/-- `POKE SYSCTL1, 0x00` resets, halts and emits three events; 0x02 only the strobe (R160). -/
theorem test_poke_sysctl1_examples :
    (after (.pokeSysctl1 0x00) State.reset).halt = true ∧
    (after (.pokeSysctl1 0x00) State.reset).events =
      [.systemReset, .diag .powerDown, .cartAddrStrobe false] ∧
    (after (.pokeSysctl1 0x02) State.reset).events = [.cartAddrStrobe false] := by decide

/-- The I/O port examples of R162 and R163. -/
theorem test_ioPort_examples :
    (after (.pokeIodat 0x12) { State.reset with iodir := 0x1A }).events =
      [.cartAddrData true, .cartBank1WriteEnable true] ∧
    (after .peekIodat State.reset).result = some 0x11 ∧
    (after .peekIodat { State.reset with
      iodir := 0x08, iodat := 0x08, display := { Display.zero with rest := true } }).result = some 0x11 ∧
    (after .peekIodat { State.reset with iodir := 0x08, iodat := 0x08 }).result = some 0x19 := by decide

/-- A RESET leaves `halt` and `cycle` (70_reset_and_hazards.md R178). -/
theorem test_reset_example :
    let t := after .reset { at_ 500 with halt := true, intStatus := 0xFF }
    t.halt = true ∧ t.cycle = 500 ∧ t.intStatus = 0 := by decide

/-- The parameters after reset are the table of 00_scope.md R10. -/
theorem test_default_parameters :
    let p := State.reset.params
    (p.lineBytes = 80 ∧ p.linePixels = 160 ∧ p.restOffsets = [2, 3, 4] ∧ p.burstOffset = 3 ∧ p.dispadrMask = 0xFFFC) ∧
    (p.rxqDepth = 32 ∧ p.uartTxPeriod = 11 ∧ p.uartRxPeriod = 11 ∧ p.uartRxNextDelay = 44 ∧ p.uartWordW = 16 ∧
      p.breakCode = 0x8000) ∧
    (p.rebaseThreshold = 0xF0000000 ∧ p.rebaseDelta = 0x80000000 ∧ p.mikeyBase = 0xFD00 ∧ p.hwrev = 0x01 ∧
      p.ioIn = 0x11 ∧ p.mstereoXor = 0x00) ∧
    p.colourMap 0xABC = 0xABC := by decide

/-- A block with 9-bit serial words, its alternative stereo sense and no INTSET (R10, 93 U9): the word is cut, the
byte inverted in the mask, the accesses illegal. -/
theorem test_other_parameters :
    let s := { State.reset with
      params := { Params.default with uartWordW := 9, mstereoXor := 0xFF, intsetMapped := false } }
    (after (.rxInject 0x8141) s).uart.slot 0 = 0x0141 ∧ (after (.pokeMstereo 0xEE) s).mixer.stereoEnable = 0x11 ∧
    (after .peekIntset s).result = some 0xFF ∧ (after (.pokeIntset 0x80) s).intStatus = 0 := by decide

/-- `ADVANCE 160` at 1000 gives 1160 (40_update_dispatcher.md R79); `POKE16 DISPADR` writes both halves (R65). -/
theorem test_advance_and_poke16 :
    (after (.advance 160) (at_ 1000)).cycle = 1160 ∧
    (after (.pokeDispadrh 0xC0) (after (.pokeDispadrl 0x3A) State.reset)).display.dispAddr = 0xC03A#16 ∧
    poke16Dispadr 0xC03A = [.pokeDispadrl 0x3A, .pokeDispadrh 0xC0] := by decide

/-- Memory keeps its canonical form: a zero written removes the entry, another byte is put in order. -/
theorem test_memory_canonical :
    Memory.write (Memory.write [(5, 1)] 3 2) 5 0 = [(3, 2)] ∧ Memory.read [(3, 2)] 5 = 0 := by decide

/-! ### Witnesses for the hypotheses of the statements -/

theorem witness_EncodeThenDecode :
    (Instr.peekIllegal46 0x46).wellFormed = true ∧ (Instr.peekIllegal46 0x47).wellFormed = true ∧
    (Instr.pokeIllegalC0 0xFF 1).wellFormed = true ∧ (Instr.advance 0xFFFF).wellFormed = true := by decide

theorem witness_DecodedWordLiesInItsRow : decode 0x0C0FF#20 = .ok (.peekIllegalC0 0xC0) := rfl

theorem witness_OneRowPerWord : (CmdWord.cls 0x00000#20).toNat ≤ 9 ∧ (CmdWord.cls 0x9FFFF#20).toNat ≤ 9 := by decide

theorem witness_DecoderIsTotal :
    (CmdWord.cls 0x9FFFF#20).toNat ≤ 9 ∧ 9 < (CmdWord.cls 0xA0000#20).toNat ∧ 9 < (CmdWord.cls 0xFFFFF#20).toNat ∧
    (State.reset.withFetchWord 20 0xA0000).pending = [.command 0xA0000#20] := by decide

theorem witness_IgnoredBitsDoNotMatter : (0x01#8).getLsbD 0 = (0xFF#8).getLsbD 0 ∧ (0x00#8).getLsbD 0 = (0xFE#8).getLsbD 0 := by
  decide

theorem witness_StepRunsTheDecodedCommand :
    ({ State.reset with pending := [.command 0x20000, .command 0x40000] }).pending =
      .command 0x20000 :: [.command 0x40000] ∧
    decode 0x20000#20 = .ok .update := ⟨rfl, rfl⟩

theorem witness_StepHostMemoryWrite :
    let s := { State.reset with mem := [(3, 7), (65535, 1)], pending := [.memWrite 0xFFFF 0] }
    Memory.wf s.mem = true ∧ s.pending = .memWrite 0xFFFF 0 :: [] ∧ (3 : BitVec 16) ≠ 0xFFFF := by decide

/-- The UART after reset, at the default parameters. -/
def idleUart : Uart := Uart.zero Params.default

/-- The UART with `k` words waiting and the receive countdown at `r`. -/
def waiting (k r : Nat) : Uart :=
  { idleUart with rxqWaiting := k, rxqIn := k % 32, rxActive := decide (0 < k), rxCount := r }

/-- A UART that transmits, its countdown at `n`. -/
def sending (u : Uart) (n : Nat) (brk : Bool) : Uart := { u with txActive := true, txCount := n, sendBreak := brk }

theorem waiting_queueOk : ∀ k ∈ [0, 1, 2, 31, 32], (waiting k 0).QueueOk Params.default := by
  intro k hk
  refine ⟨?_, ?_, ?_, ?_, ?_, ?_⟩ <;> revert k <;> decide

theorem witness_QueueInsertion :
    ((waiting 32 0).QueueOk Params.default ∧ (waiting 32 0).rxqWaiting = Params.default.rxqDepth) ∧
    ((waiting 31 0).QueueOk Params.default ∧ (waiting 31 0).rxqWaiting < Params.default.rxqDepth) ∧
    ((waiting 0 0).QueueOk Params.default ∧ (waiting 0 0).rxqWaiting < Params.default.rxqDepth) :=
  ⟨⟨waiting_queueOk 32 (by decide), by decide⟩, ⟨waiting_queueOk 31 (by decide), by decide⟩,
    ⟨waiting_queueOk 0 (by decide), by decide⟩⟩

theorem witness_SerialTickReceives :
    (waiting 0 0).QueueOk Params.default ∧ (waiting 0 0).rxActive = false ∧ (waiting 0 0).txActive = false ∧
    (waiting 2 0).QueueOk Params.default ∧ (waiting 2 0).rxActive = true ∧ (waiting 2 0).rxCount = 0 ∧
    (waiting 1 1).rxActive = true ∧ (waiting 1 1).rxCount ≠ 0 ∧
    ¬((sending (waiting 2 0) 0 false).txActive = true ∧ (sending (waiting 2 0) 0 false).txCount = 0 ∧
      (sending (waiting 2 0) 0 false).sendBreak = true) :=
  ⟨waiting_queueOk 0 (by decide), by decide, by decide, waiting_queueOk 2 (by decide), by decide, by decide,
    by decide, by decide, by decide⟩

theorem sending_queueOk {u : Uart} {p : Params} (h : u.QueueOk p) (n : Nat) (brk : Bool) :
    (sending u n brk).QueueOk p := ⟨h.slots, h.inIndex, h.outIndex, h.tail, h.room, h.active⟩

theorem witness_SerialTickTransmits :
    ((sending idleUart 1 false).txActive = true ∧ (sending idleUart 1 false).txCount ≠ 0) ∧
    ((sending (waiting 32 1) 0 true).txActive = true ∧ (sending (waiting 32 1) 0 true).txCount = 0 ∧
      (sending (waiting 32 1) 0 true).sendBreak = true ∧
      ((sending (waiting 32 1) 0 true).receiveTick Params.default).rxqWaiting = Params.default.rxqDepth) ∧
    ((sending (waiting 32 0) 0 true).QueueOk Params.default ∧
      ((sending (waiting 32 0) 0 true).receiveTick Params.default).rxqWaiting < Params.default.rxqDepth) ∧
    idleUart.txActive = false :=
  ⟨by decide, by decide, ⟨sending_queueOk (waiting_queueOk 32 (by decide)) 0 true, by decide⟩, by decide⟩

theorem witness_LoopbackDelivers :
    ((waiting 0 0).QueueOk Params.default ∧ (waiting 0 0).rxqWaiting < Params.default.rxqDepth ∧
      (waiting 0 0).sendBreak = false ∧ Params.default.uartTxPeriod ≤ Params.default.uartRxPeriod) ∧
    ((waiting 31 0).QueueOk Params.default ∧ (waiting 31 0).rxqWaiting < Params.default.rxqDepth ∧
      (waiting 31 0).sendBreak = false) ∧
    exec (.pokeSerdat 0x5A) State.reset = .next (after (.pokeSerdat 0x5A) State.reset) :=
  ⟨⟨waiting_queueOk 0 (by decide), by decide, by decide, by decide⟩,
    ⟨waiting_queueOk 31 (by decide), by decide, by decide⟩, rfl⟩

theorem witness_ResetCommand : State.reset.params.ioIn = Params.default.ioIn := rfl

/-- The state after reset of a block whose INTSET is unmapped. -/
def unmapped : State := { State.reset with params := { Params.default with intsetMapped := false } }

theorem witness_InterruptStatusAccess :
    State.reset.params.intsetMapped = true ∧ unmapped.params.intsetMapped = false := ⟨rfl, rfl⟩

theorem witness_PowerControlPoke : (0x02#8).getLsbD 1 = true ∧ (0x01#8).getLsbD 1 = false := by decide

theorem witness_IoPortPeek : (0x08#8).getLsbD 3 = true ∧ (0xF7#8).getLsbD 3 = false := by decide

theorem witness_IllegalOffsets :
    (0x45#8 ≤ 0x45#8 ∧ 0x45#8 ≤ 0x4F#8) ∧ (0x45#8 ≤ 0x4F#8 ∧ 0x4F#8 ≤ 0x4F#8) ∧ (0x51#8 ≤ 0x7F#8 ∧ 0x7F#8 ≤ 0x7F#8) ∧
    (0x96#8 ≤ 0x9B#8 ∧ 0x9B#8 ≤ 0x9B#8) ∧ 0xC0#8 ≤ 0xC0#8 ∧ 0xC0#8 ≤ 0xFF#8 ∧
    (0x90#8 ≤ 0x95#8 ∧ 0x95#8 ≤ 0x95#8) ∧ (0x9C#8 ≤ 0x9E#8 ∧ 0x9E#8 ≤ 0x9E#8) := by decide

theorem witness_LfsrStep :
    Params.default.lfsrTable = Params.default.lfsrTable ∧ (0x000ABC#21).extractLsb' 12 9 = 0 := by decide

theorem witness_ChannelOutput :
    ({ AudioChannel.zero with integrate := true }).integrate = true ∧
    (({ AudioChannel.zero with waveshaper := 1 }).integrate = false ∧
      ({ AudioChannel.zero with waveshaper := 1 }).waveshaper.getLsbD 0 = true) ∧
    (AudioChannel.zero.integrate = false ∧ AudioChannel.zero.waveshaper.getLsbD 0 = false) := by decide

/-- A line strobe in the middle of a burst. -/
def midBurst (dmaLines outLine : Nat) (skip : Bool) : State :=
  { burstStart with
    display := { burstStart.display with
      lineCount := 50, dmaLines := dmaLines, outLine := outLine, skipFrame := skip } }

theorem witness_LineStrobe :
    (State.reset.display.surfaceBound = false ∧ State.reset.display.dmaEnable = false) ∧
    (burstStart.display.surfaceBound = true ∧ burstStart.display.dmaEnable = true ∧
      (burstStart.display.lineCount.toNat : Int) =
        ((burstStart.timer 2).ctr.backup.toNat : Int) - (burstStart.params.burstOffset : Int)) ∧
    (((midBurst 0 5 false).display.lineCount.toNat : Int) ≠
        (((midBurst 0 5 false).timer 2).ctr.backup.toNat : Int) - ((midBurst 0 5 false).params.burstOffset : Int) ∧
      (midBurst 0 5 false).display.dmaLines = 0 ∧
      0 < (midBurst 1 102 false).display.dmaLines ∧ Config.lines ≤ (midBurst 1 102 false).display.outLine ∧
      0 < (midBurst 1 101 true).display.dmaLines ∧ (midBurst 1 101 true).display.outLine < Config.lines ∧
      (midBurst 1 101 true).display.skipFrame = true) := by decide

/-- The guard fires on an arming strobe too, with the address at the burst's start (vector V34). -/
theorem test_lineStrobe_overflow_on_arming :
    let t := renderLine { burstStart with display := { burstStart.display with outLine := 102 } }
    t.display.dmaLines = 101 ∧ t.display.outLine = 102 ∧ t.display.rest = true ∧
    t.events = burstStart.events ++ [.diag .lineOverflow] := by decide +kernel

theorem witness_CopiedScanline :
    159 < State.reset.params.linePixels ∧ (1 : Nat) ≠ State.reset.display.outLine := by decide

theorem witness_BurstDrawsTheFrame :
    burstStart.display.surfaceBound = true ∧ burstStart.display.dmaEnable = true ∧
    burstStart.display.skipFrame = false ∧ burstStart.display.outLine = 0 ∧
    0 < burstStart.display.lineCount.toNat ∧
    burstStart.display.lineCount.toNat + burstStart.params.burstOffset = (burstStart.timer 2).ctr.backup.toNat ∧
    (102 : Nat) ≤ 103 := by decide

/-- One running counter, `age` cycles after its last sync: due 160 cycles after it. -/
def aged (ref : CounterRef) (reload : Bool) (age : Stamp) : State :=
  (at_ (1000 + age)).setCounter ref { running 9 0 9 1000 with enableReload := reload }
______________________________
What you will do →
Go through the records and report each line that contains "idleUart".

Output of the task →
def idleUart : Uart := Uart.zero Params.default
  { idleUart with rxqWaiting := k, rxqIn := k % 32, rxActive := decide (0 < k), rxCount := r }
    ((sending idleUart 1 false).txActive = true ∧ (sending idleUart 1 false).txCount ≠ 0) ∧
    idleUart.txActive = false :=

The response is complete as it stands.